The coverage of overseas news in Japanese also seemed to be an attraction of MIRAI PORT.
On a weekday, with a constant stream of visitors intently reading the panel
On weekdays, many visitors were business people, and there were scenes of visitors from different companies swapping stories of their own companies’ initiatives.
“We learned a lot from what other companies were doing. For the staff running the booth, this event was a valuable opportunity to think about the contribution Kyowa Kirin – and ourselves personally – could make in order to achieve the SDGs.”
Feeding the experience of the SDGs Mirai Kaigi back to future work
According to the organizers, the SDGs Mirai Kaigi exceeded their expectations and received as many as 25 thousand visitors. The Kyowa Kirin booth was also a success, attracting crowds throughout the event.

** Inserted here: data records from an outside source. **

/-- Categories 5 and 9 ignore bits 3..0: every low digit decodes to the same instruction, which does the same; the row's mask is 0xF000, and
the canonical spelling has 0 (R95; the spec's decision D7). -/
def Obligations.LowDigitIgnored : Prop :=
  (∀ x y low, (Instr.seReg x y low).row = (0x5000#16, 0xF000#16) ∧ ((Instr.seReg x y low).wellFormed = true ↔ low = 0) ∧
    (Instr.sneReg x y low).row = (0x9000#16, 0xF000#16) ∧ ((Instr.sneReg x y low).wellFormed = true ↔ low = 0)) ∧
  ∀ (w : Word) (s : State),
    (w.toNat / 4096 = 5 → ∃ x y low, decode w = .instr (.seReg x y low) ∧
      exec (.seReg x y low) s = exec (.seReg x y 0) s ∧ x.val = w.toNat / 256 % 16 ∧ y.val = w.toNat / 16 % 16) ∧
    (w.toNat / 4096 = 9 → ∃ x y low, decode w = .instr (.sneReg x y low) ∧
      exec (.sneReg x y low) s = exec (.sneReg x y 0) s ∧ x.val = w.toNat / 256 % 16 ∧ y.val = w.toNat / 16 % 16)

/-! ## The step cycle (40_step_cycle.md) and faults (60_exceptions.md) -/

/-- When the bytes at `PC` decode to an instruction, an unblocked step is that instruction's execution: nothing
else is added around it (R120, R124). The advance of R123 is part of the execution. -/
def Obligations.StepRunsDecodedInstruction : Prop :=
  ∀ (s : State) (i : Instr), s.Running → s.pc.toNat ≤ 4094 →
    decodeBytes (s.mem.read s.pc.toNat) (s.mem.read (s.pc.toNat + 1)) = .instr i → step s = exec i s

/-- An unrecognized word is a no-operation with one diagnostic, `PC` advanced (R126). -/
def Obligations.UnrecognizedWordIsNoOperation : Prop :=
  ∀ (s : State) (g : Unrecognized), s.Running → s.pc.toNat ≤ 4094 →
    decodeBytes (s.mem.read s.pc.toNat) (s.mem.read (s.pc.toNat + 1)) = .unrecognized g →
    ∃ t, step s = .next t ∧ t.pc = nextPc s.pc ∧
      t.trace = s.trace ++
        [.diagUnrecognized (wordOfBytes (s.mem.read s.pc.toNat) (s.mem.read (s.pc.toNat + 1))) s.pc] ∧
      Frame [.pc, .trace] s t

/-- A halted core and a core waiting for a key do nothing at a step: no state change, no event (R121; the
spec's decision D1). -/
def Obligations.BlockedStepChangesNothing : Prop :=
  ∀ s : State, s.fault.cause ≠ .noFault ∨ s.wait = true → step s = .next s

/-- A fetch succeeds exactly at 4094 and below, and reads two bytes, high byte first; at 4095 or above the step raises
`FetchBounds` with the first address that is 4096 or more, and changes nothing but `FAULT` and the trace
(R122; the spec's decision D6). -/
def Obligations.FetchReadsOrFaults : Prop :=
  ∀ s : State,
    (s.pc.toNat ≤ 4094 → ∃ op, s.fetch = .word op ∧
      op.toNat = (s.mem.read s.pc.toNat).toNat * 256 + (s.mem.read (s.pc.toNat + 1)).toNat) ∧
    (4095 ≤ s.pc.toNat → s.Running → ∃ t, step s = .next t ∧
      FaultEntry .fetchBounds (if 4096 ≤ s.pc.toNat then s.pc.toNat else 4096) s t)

/-- The fetch advance, and its wrap from 0xFFE to 0x200 (R123). -/
def Obligations.FetchAdvanceWraps : Prop :=
  ∀ a : Word, (nextPc a).toNat = (if a.toNat + 2 ≥ 4096 then 0x200 else a.toNat + 2) ∧ (nextPc a).toNat ≤ 0xFFF

/-- Every step, from any state at all, answers a next state: nothing in this machine is stuck
(R127; 93_implementation_defined.md, Part 1). -/
def Obligations.StepAnswersNextState : Prop := ∀ s : State, ∃ t, step s = .next t

/-- Faults are precise: a step that latches a fault changes nothing but `FAULT` and the trace, `PC` still holds the
faulting instruction's address and so does `FAULT.pc`; the fault is a fetch fault, or the one its instruction may
raise (R125, R244; R127, R241; the spec's decision D1). -/
def Obligations.FaultsArePrecise : Prop :=
  ∀ s t : State, s.Safe → step s = .next t → ¬ t.Safe →
    FaultEntry t.fault.cause t.fault.info s t ∧
      ((t.fault.cause = .fetchBounds ∧ 4095 ≤ s.pc.toNat) ∨
        ∃ i, decodeBytes (s.mem.read s.pc.toNat) (s.mem.read (s.pc.toNat + 1)) = .instr i ∧
          i.mayRaise = some t.fault.cause)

“The event attracted a large number of people who were interested in the SDGs, which made it an ideal opportunity to showcase our efforts. I hope the experience and knowledge gained here will encourage people to take action for a better society.”

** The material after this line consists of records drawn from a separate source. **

-- ==== Sys2Proof/Tests/Slice0.lean ====
section
/-! SUPPORT. Tests/Slice0.lean: the model's own tests. Words written out from the opcode map (30_encoding.md R96),
ill-formed terms, single steps whose expected results are the vectors of 95_test_vectors.md (named S or T in each
comment), and for each obligation with hypotheses a state that meets them. -/

namespace Sys2Proof.Tests

open Sys2Proof.Machine

/-! Words, digit by digit from the opcode map. -/

theorem test_word_cls : decode 0x00E0#16 = .instr (.cls) ∧ encode (.cls) = 0x00E0#16 := by decide
theorem test_word_ret : decode 0x00EE#16 = .instr (.ret) ∧ encode (.ret) = 0x00EE#16 := by decide
theorem test_word_jp : decode 0x1ABC#16 = .instr (.jp 0xABC#12) ∧ encode (.jp 0xABC#12) = 0x1ABC#16 := by decide
theorem test_word_call : decode 0x2F01#16 = .instr (.call 0xF01#12) ∧ encode (.call 0xF01#12) = 0x2F01#16 := by decide
theorem test_word_seImm : decode 0x3A5C#16 = .instr (.seImm 10 0x5C#8) ∧ encode (.seImm 10 0x5C#8) = 0x3A5C#16 := by decide
theorem test_word_sneImm : decode 0x41FE#16 = .instr (.sneImm 1 0xFE#8) ∧ encode (.sneImm 1 0xFE#8) = 0x41FE#16 := by decide
theorem test_word_seReg : decode 0x5AB3#16 = .instr (.seReg 10 11 0x3#4) ∧ encode (.seReg 10 11 0x3#4) = 0x5AB3#16 := by decide
theorem test_word_ldImm : decode 0x6F80#16 = .instr (.ldImm 15 0x80#8) ∧ encode (.ldImm 15 0x80#8) = 0x6F80#16 := by decide
theorem test_word_addImm : decode 0x7201#16 = .instr (.addImm 2 0x01#8) ∧ encode (.addImm 2 0x01#8) = 0x7201#16 := by decide
theorem test_word_ldReg : decode 0x8120#16 = .instr (.ldReg 1 2) ∧ encode (.ldReg 1 2) = 0x8120#16 := by decide
theorem test_word_orReg : decode 0x8341#16 = .instr (.orReg 3 4) ∧ encode (.orReg 3 4) = 0x8341#16 := by decide
theorem test_word_andReg : decode 0x8562#16 = .instr (.andReg 5 6) ∧ encode (.andReg 5 6) = 0x8562#16 := by decide
theorem test_word_xorReg : decode 0x8783#16 = .instr (.xorReg 7 8) ∧ encode (.xorReg 7 8) = 0x8783#16 := by decide
theorem test_word_addReg : decode 0x89A4#16 = .instr (.addReg 9 10) ∧ encode (.addReg 9 10) = 0x89A4#16 := by decide
theorem test_word_subReg : decode 0x8BC5#16 = .instr (.subReg 11 12) ∧ encode (.subReg 11 12) = 0x8BC5#16 := by decide
theorem test_word_shr : decode 0x8DE6#16 = .instr (.shr 13 14) ∧ encode (.shr 13 14) = 0x8DE6#16 := by decide
theorem test_word_subnReg : decode 0x8F07#16 = .instr (.subnReg 15 0) ∧ encode (.subnReg 15 0) = 0x8F07#16 := by decide
theorem test_word_shl : decode 0x812E#16 = .instr (.shl 1 2) ∧ encode (.shl 1 2) = 0x812E#16 := by decide
theorem test_word_sneReg : decode 0x9AB7#16 = .instr (.sneReg 10 11 0x7#4) ∧ encode (.sneReg 10 11 0x7#4) = 0x9AB7#16 := by decide
theorem test_word_ldI : decode 0xA123#16 = .instr (.ldI 0x123#12) ∧ encode (.ldI 0x123#12) = 0xA123#16 := by decide
theorem test_word_jpV0 : decode 0xB456#16 = .instr (.jpV0 0x456#12) ∧ encode (.jpV0 0x456#12) = 0xB456#16 := by decide
theorem test_word_rnd : decode 0xC7F0#16 = .instr (.rnd 7 0xF0#8) ∧ encode (.rnd 7 0xF0#8) = 0xC7F0#16 := by decide
theorem test_word_drw : decode 0xD89A#16 = .instr (.drw 8 9 0xA#4) ∧ encode (.drw 8 9 0xA#4) = 0xD89A#16 := by decide
theorem test_word_skp : decode 0xEB9E#16 = .instr (.skp 11) ∧ encode (.skp 11) = 0xEB9E#16 := by decide
theorem test_word_sknp : decode 0xECA1#16 = .instr (.sknp 12) ∧ encode (.sknp 12) = 0xECA1#16 := by decide
theorem test_word_ldVxDt : decode 0xFD07#16 = .instr (.ldVxDt 13) ∧ encode (.ldVxDt 13) = 0xFD07#16 := by decide
theorem test_word_ldVxK : decode 0xFE0A#16 = .instr (.ldVxK 14) ∧ encode (.ldVxK 14) = 0xFE0A#16 := by decide
theorem test_word_ldDtVx : decode 0xF015#16 = .instr (.ldDtVx 0) ∧ encode (.ldDtVx 0) = 0xF015#16 := by decide
theorem test_word_ldStVx : decode 0xF118#16 = .instr (.ldStVx 1) ∧ encode (.ldStVx 1) = 0xF118#16 := by decide
theorem test_word_addI : decode 0xF21E#16 = .instr (.addI 2) ∧ encode (.addI 2) = 0xF21E#16 := by decide
theorem test_word_ldF : decode 0xF329#16 = .instr (.ldF 3) ∧ encode (.ldF 3) = 0xF329#16 := by decide
theorem test_word_ldB : decode 0xF433#16 = .instr (.ldB 4) ∧ encode (.ldB 4) = 0xF433#16 := by decide
theorem test_word_stRegs : decode 0xF555#16 = .instr (.stRegs 5) ∧ encode (.stRegs 5) = 0xF555#16 := by decide
theorem test_word_ldRegs : decode 0xF665#16 = .instr (.ldRegs 6) ∧ encode (.ldRegs 6) = 0xF665#16 := by decide

/-! The four unrecognized groups at their edges (R97; T10). -/

theorem test_unrecognized_0 : [0x0000#16, 0x0123#16, 0x00E1#16, 0x00ED#16, 0x0FFF#16].map decode =
    List.replicate 5 (.unrecognized .category0) := by decide
theorem test_unrecognized_8 : [0x8008#16, 0x8FFD#16, 0x800F#16].map decode =
    List.replicate 3 (.unrecognized .category8) := by decide
theorem test_unrecognized_e : [0xE100#16, 0xE09F#16, 0xEFA0#16].map decode =
    List.replicate 3 (.unrecognized .categoryE) := by decide
theorem test_unrecognized_f : [0xF1FF#16, 0xF000#16, 0xF064#16, 0xFF56#16].map decode =
    List.replicate 4 (.unrecognized .categoryF) := by decide

/-- Bytes lie high byte first (R64). -/
theorem test_bytes_big_endian : decodeBytes 0x62#8 0xEA#8 = .instr (.ldImm 2 0xEA#8) := by decide

/-! WellFormed: an ill-formed term for each check, refused; its canonical spelling is accepted. -/

theorem test_illFormed_seReg : (Instr.seReg 1 2 0x7#4).wellFormed = false ∧ (Instr.seReg 1 2 0x0#4).wellFormed = true := by
  decide
theorem test_illFormed_sneReg : (Instr.sneReg 1 2 0x1#4).wellFormed = false ∧ (Instr.sneReg 1 2 0x0#4).wellFormed = true := by
  decide
theorem test_illFormed_shr : (Instr.shr 1 2).wellFormed = false ∧ (Instr.shr 1 0).wellFormed = true := by decide
theorem test_illFormed_shl : (Instr.shl 1 2).wellFormed = false ∧ (Instr.shl 1 0).wellFormed = true := by decide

“We really had so many visitors. It was very satisfying to be able to tell people face to face what positive work our company is doing on the SDGs. Another positive for me was the positive reaction and goodwill we received from people about the MIRAI PORT and Bio Adventure initiatives. We will continue our effort to spread the message and raise awareness of the SDGs through MIRAI PORT, and accelerate our work on the SDGs in order to contribute to a sustainable society.”